Flyers sign 1st-round pick who is rising (and scoring) at junior level originally appeared on NBC Sports Philadelphia
Just over a week ago, Tyson Foerster heard his name called by the Flyers in the first round of the 2020 NHL draft. Eight days later, the 18-year-old has his first contract.
The Flyers on Wednesday signed the 23rd overall pick to his three-year entry-level deal.
Foerster, a goal-seeking winger with a potent shot, amassed 80 points (36 goals, 44 assists) through 62 regular-season games for the OHL's Barrie Colts in 2019-20. He put up a six-point game (three goals, three assists), nine multi-goal performances and a pair of 13-game point streaks.
The 6-foot-2, 194-pound prospect should push to turn pro in 2021-22 but has two years left of junior eligibility and it would not be surprising to see the Flyers have him play out his final two seasons with Barrie.
Foerster likes to emulate T.J. Oshie's game because of its completeness. Foerster developed into a first-round prospect with the help of Colts head coach and Hockey Hall of Famer Dale Hawerchuk, who died in August at 57 years old following a cancer battle.
"When we met with him, he expressed that a lot," Flyers general manager Chuck Fletcher said last week of Foerster's desire to grow into a complete player. "Playing under Dale Hawerchuk, Dale was very influential I think in Tyson’s career. Tyson obviously has a lot of offensive gifts — he can shoot the puck tremendously well, goal scorer, playmaker, great hockey sense, really good size. He’s got a lot of attributes, but Dale pushed him. Working on the skating and working on your play away from the puck, which is not unusual for a junior player.
"I think the good thing about Tyson, there's very good self-awareness of his strengths and the areas he needs to improve, and he’s worked very hard on those areas during the pause.

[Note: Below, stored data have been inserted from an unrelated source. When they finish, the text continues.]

/-- The frame of the byte reversals (42_media_simd.md R1190 to R1192). -/
def reversal (f : Word → Word) (sbo rd sbo2 rm : BitVec 4) : M Unit := do
  shouldBe (sbo == 15 && sbo2 == 15)
  unpredictableIf (anyPc [rd, rm])
  let m ← readReg rm
  finishWord false rd (f m)

/-- REV (42_media_simd.md R1190). -/
def execRev (cond : Cond) (sbo rd sbo2 rm : BitVec 4) (s : State) : Result :=
  conditional cond (reversal reverseBytes sbo rd sbo2 rm) s

/-- REV16 (42_media_simd.md R1191). -/
def execRev16 (cond : Cond) (sbo rd sbo2 rm : BitVec 4) (s : State) : Result :=
  conditional cond (reversal reverseHalves sbo rd sbo2 rm) s

/-- REVSH (42_media_simd.md R1192). -/
def execRevsh (cond : Cond) (sbo rd sbo2 rm : BitVec 4) (s : State) : Result :=
  conditional cond (reversal reverseSigned sbo rd sbo2 rm) s

end Sys2Proof.Machine
end

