-- ==== Sys2Proof/Certificates/Slice0/Vocabulary.lean ====
section
/-!
DEFINITION. The words the statements are written in: results and flags as plain arithmetic, written from the rules of spec/
and not from the meanings; what lies at an address; the instructions of one shape, gathered by their operation.
-/
namespace Sys2Proof.Machine

/-! ### Running an instruction -/

/-- The core is not in Debug state and the condition passes (30_encoding.md R834, R835). -/
def State.Passes (s : State) (c : Cond) : Prop := s.inDebug = false ∧ s.condPassed c = true

/-- The state at another PC. -/
def State.goto (s : State) (a : Word) : State := { s with pc := a }

/-- A register as an operand: R15 is the address of the instruction plus 8, or plus 4 in Thumb state
(10_state.md R56). -/
def State.operand (s : State) (n : BitVec 4) : Word := if n = 15 then s.pc + (if s.bitT then 4 else 8) else s.reg n

/-- The entry of the Undefined Instruction exception (60_exceptions.md R1612). -/
def State.undefinedEntry (s : State) : State := s.takeException .undef s.nextInsn false

/-- The state with N and Z of a word written, C and V kept. -/
def State.withNz (s : State) (w : Word) : State := s.setNzcv { s.nzcv with n := w.msb, z := w == 0 }

/-- The state with Q set where `b` (10_state.md R62). -/
def State.orQ (s : State) (b : Bool) : State := if b then { s with cpsr := setBit s.cpsr 27 true } else s

/-- An integer held to the range of `n` signed bits (41_multiply_dsp.md R1001). -/
def clampSigned (n : Nat) (i : Int) : Int := max (-2 ^ (n - 1)) (min (2 ^ (n - 1) - 1) i)

/-- An integer held to the range of `n` unsigned bits. -/
def clampUnsigned (n : Nat) (i : Int) : Int := max 0 (min (2 ^ n - 1) i)

/-! ### Data processing -/

/-- The second operand and the shifter carry-out (30_encoding.md R837). -/
def State.shifter (s : State) : Operand2 → Word × Bool
  | .imm rot imm8 => (rotatedImm rot imm8, if rot = 0 then s.flagC else (rotatedImm rot imm8).msb)
  | .shifted imm5 type rm => immShiftC type (s.operand rm) imm5 s.flagC
  | .shiftedByReg rs type rm => shiftC type (s.operand rm) ((s.operand rs).extractLsb' 0 8).toNat s.flagC

/-- The result of an opcode (40_dataproc.md R910 to R935). -/
def aluValue (op : AluOp) (a b : Word) (c : Bool) : Word :=
  match op with
  | .and => a &&& b
  | .eor => a ^^^ b
  | .sub => a - b
  | .rsb => b - a
  | .add => a + b
  | .adc => a + b + boolWord c
  | .sbc => a - b - boolWord (!c)
  | .rsc => b - a - boolWord (!c)
  | .orr => a ||| b
  | .mov => b
  | .bic => a &&& ~~~b
  | .mvn => ~~~b

/-- C of an opcode: no borrow for a subtraction, a carry out of bit 31 for an addition, the shifter carry-out otherwise
(40_dataproc.md R902, 10_state.md R61). -/
def aluCarry (op : AluOp) (a b : Word) (c sco : Bool) : Bool :=
  match op with
  | .sub => decide (b.toNat ≤ a.toNat)
  | .rsb => decide (a.toNat ≤ b.toNat)
  | .add => decide (2 ^ 32 ≤ a.toNat + b.toNat)
  | .adc => decide (2 ^ 32 ≤ a.toNat + b.toNat + c.toNat)
  | .sbc => decide (b.toNat + (!c).toNat ≤ a.toNat)
  | .rsc => decide (a.toNat + (!c).toNat ≤ b.toNat)
  | .and => sco
  | .eor => sco
  | .orr => sco
  | .mov => sco
  | .bic => sco
  | .mvn => sco

/-- The exact signed result of an arithmetic opcode. -/
def aluExact (op : AluOp) (a b : Word) (c : Bool) : Option Int :=
  match op with
  | .sub => some (a.toInt - b.toInt)
  | .rsb => some (b.toInt - a.toInt)
  | .add => some (a.toInt + b.toInt)
  | .adc => some (a.toInt + b.toInt + c.toNat)
  | .sbc => some (a.toInt - b.toInt - (!c).toNat)
  | .rsc => some (b.toInt - a.toInt - (!c).toNat)
  | .and => none
  | .eor => none
  | .orr => none
  | .mov => none
  | .bic => none
  | .mvn => none

/-- The flags of an opcode: V says that the result differs from the exact signed result (40_dataproc.md R901, R902). -/
def aluFlags (op : AluOp) (a b : Word) (sco : Bool) (f : Nzcv) : Nzcv :=
  let r := aluValue op a b f.c
  { n := r.msb, z := r == 0, c := aluCarry op a b f.c sco,
    v := match aluExact op a b f.c with
      | some i => r.toInt != i
      | none => f.v }

/-- The result and the flags of a data-processing instruction at a state. -/
def State.aluResult (s : State) (op : AluOp) (rn : BitVec 4) (o : Operand2) : Word × Nzcv :=
  (aluValue op (s.operand rn) (s.shifter o).1 s.flagC, aluFlags op (s.operand rn) (s.shifter o).1 (s.shifter o).2 s.nzcv)

/-- The four comparisons (40_dataproc.md R920 to R923). -/
inductive CompareOp where
  | tst
  | teq
  | cmp
  | cmn

/-- The opcode whose flags a comparison sets. -/
def CompareOp.alu : CompareOp → AluOp
  | .tst => .and
  | .teq => .eor
  | .cmp => .sub
  | .cmn => .add

noncomputable section

/-- The 36 instructions of the twelve opcodes in their three operand forms (40_dataproc.md R901); the Rn field of MOV and
MVN, which should be zero, is 0. -/
def aluInstr (op : AluOp) (cond : Cond) (sBit : Bool) (rn rd : BitVec 4) (o : Operand2) : Instr :=
  match op, o with
  | .and, .imm rot imm8 => .andImm cond sBit rn rd rot imm8
  | .and, .shifted imm5 t rm => .andRegImm cond sBit rn rd imm5 t rm
  | .and, .shiftedByReg rs t rm => .andRegReg cond sBit rn rd rs t rm
  | .eor, .imm rot imm8 => .eorImm cond sBit rn rd rot imm8
  | .eor, .shifted imm5 t rm => .eorRegImm cond sBit rn rd imm5 t rm
  | .eor, .shiftedByReg rs t rm => .eorRegReg cond sBit rn rd rs t rm
  | .sub, .imm rot imm8 => .subImm cond sBit rn rd rot imm8
  | .sub, .shifted imm5 t rm => .subRegImm cond sBit rn rd imm5 t rm
  | .sub, .shiftedByReg rs t rm => .subRegReg cond sBit rn rd rs t rm
  | .rsb, .imm rot imm8 => .rsbImm cond sBit rn rd rot imm8
  | .rsb, .shifted imm5 t rm => .rsbRegImm cond sBit rn rd imm5 t rm
  | .rsb, .shiftedByReg rs t rm => .rsbRegReg cond sBit rn rd rs t rm
  | .add, .imm rot imm8 => .addImm cond sBit rn rd rot imm8
  | .add, .shifted imm5 t rm => .addRegImm cond sBit rn rd imm5 t rm
  | .add, .shiftedByReg rs t rm => .addRegReg cond sBit rn rd rs t rm
  | .adc, .imm rot imm8 => .adcImm cond sBit rn rd rot imm8
  | .adc, .shifted imm5 t rm => .adcRegImm cond sBit rn rd imm5 t rm
  | .adc, .shiftedByReg rs t rm => .adcRegReg cond sBit rn rd rs t rm
  | .sbc, .imm rot imm8 => .sbcImm cond sBit rn rd rot imm8
  | .sbc, .shifted imm5 t rm => .sbcRegImm cond sBit rn rd imm5 t rm
  | .sbc, .shiftedByReg rs t rm => .sbcRegReg cond sBit rn rd rs t rm
  | .rsc, .imm rot imm8 => .rscImm cond sBit rn rd rot imm8
  | .rsc, .shifted imm5 t rm => .rscRegImm cond sBit rn rd imm5 t rm
  | .rsc, .shiftedByReg rs t rm => .rscRegReg cond sBit rn rd rs t rm
  | .orr, .imm rot imm8 => .orrImm cond sBit rn rd rot imm8
  | .orr, .shifted imm5 t rm => .orrRegImm cond sBit rn rd imm5 t rm
  | .orr, .shiftedByReg rs t rm => .orrRegReg cond sBit rn rd rs t rm
  | .mov, .imm rot imm8 => .movImm cond sBit 0 rd rot imm8
  | .mov, .shifted imm5 t rm => .movRegImm cond sBit 0 rd imm5 t rm
  | .mov, .shiftedByReg rs t rm => .movRegReg cond sBit 0 rd rs t rm
  | .bic, .imm rot imm8 => .bicImm cond sBit rn rd rot imm8
  | .bic, .shifted imm5 t rm => .bicRegImm cond sBit rn rd imm5 t rm
  | .bic, .shiftedByReg rs t rm => .bicRegReg cond sBit rn rd rs t rm
  | .mvn, .imm rot imm8 => .mvnImm cond sBit 0 rd rot imm8
  | .mvn, .shifted imm5 t rm => .mvnRegImm cond sBit 0 rd imm5 t rm
  | .mvn, .shiftedByReg rs t rm => .mvnRegReg cond sBit 0 rd rs t rm
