/-! ### setPar -/

@[simp] theorem State.setPar_regs (s : State) (v : Word) : (s.setPar v).regs = s.regs := rfl
@[simp] theorem State.setPar_spsr (s : State) (v : Word) : (s.setPar v).spsr = s.spsr := rfl
@[simp] theorem State.setPar_cpsr (s : State) (v : Word) : (s.setPar v).cpsr = s.cpsr := rfl
@[simp] theorem State.setPar_pc (s : State) (v : Word) : (s.setPar v).pc = s.pc := rfl
@[simp] theorem State.setPar_dma (s : State) (v : Word) : (s.setPar v).dma = s.dma := rfl
@[simp] theorem State.setPar_pmu (s : State) (v : Word) : (s.setPar v).pmu = s.pmu := rfl
@[simp] theorem State.setPar_dbg (s : State) (v : Word) : (s.setPar v).dbg = s.dbg := rfl
@[simp] theorem State.setPar_tap (s : State) (v : Word) : (s.setPar v).tap = s.tap := rfl
@[simp] theorem State.setPar_pins (s : State) (v : Word) : (s.setPar v).pins = s.pins := rfl
@[simp] theorem State.setPar_mem (s : State) (v : Word) : (s.setPar v).mem = s.mem := rfl
@[simp] theorem State.setPar_itcm0 (s : State) (v : Word) : (s.setPar v).itcm0 = s.itcm0 := rfl
@[simp] theorem State.setPar_itcm1 (s : State) (v : Word) : (s.setPar v).itcm1 = s.itcm1 := rfl
@[simp] theorem State.setPar_dtcm0 (s : State) (v : Word) : (s.setPar v).dtcm0 = s.dtcm0 := rfl
@[simp] theorem State.setPar_dtcm1 (s : State) (v : Word) : (s.setPar v).dtcm1 = s.dtcm1 := rfl
@[simp] theorem State.setPar_monitors (s : State) (v : Word) : (s.setPar v).monitors = s.monitors := rfl
@[simp] theorem State.setPar_pendingAbort (s : State) (v : Word) : (s.setPar v).pendingAbort = s.pendingAbort := rfl
@[simp] theorem State.setPar_activity (s : State) (v : Word) : (s.setPar v).activity = s.activity := rfl
@[simp] theorem State.setPar_irqAck (s : State) (v : Word) : (s.setPar v).irqAck = s.irqAck := rfl
@[simp] theorem State.setPar_trace (s : State) (v : Word) : (s.setPar v).trace = s.trace := rfl
@[simp] theorem State.setPar_regions (s : State) (v : Word) : (s.setPar v).regions = s.regions := rfl
@[simp] theorem State.setPar_freeCtr (s : State) (v : Word) : (s.setPar v).freeCtr = s.freeCtr := rfl
@[simp] theorem State.setPar_agenda (s : State) (v : Word) : (s.setPar v).agenda = s.agenda := rfl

We expect that he’ll continue to develop into a pretty good player."
Foerster will have to continue sharpening his skating stride, which has been deemed laborious by some scouting outlets.
"Actually I’ve been working on that a lot for the past six months," he said last week. "I feel it has improved a lot and I feel like I’m that much closer to the next level and playing with the Flyers.
"I started working out with my trainer Aaron Downey at least six months ago. Right when this all started, he took me in right away and I feel like that helped me a lot, getting stronger and faster. I needed to work on my skating and my speed, so I think that really helped me a lot with my quick feet. I also started right away with my skating coach Paul Matheson. It’s been a long six months, but it’s been worth it all and I feel I've improved a lot."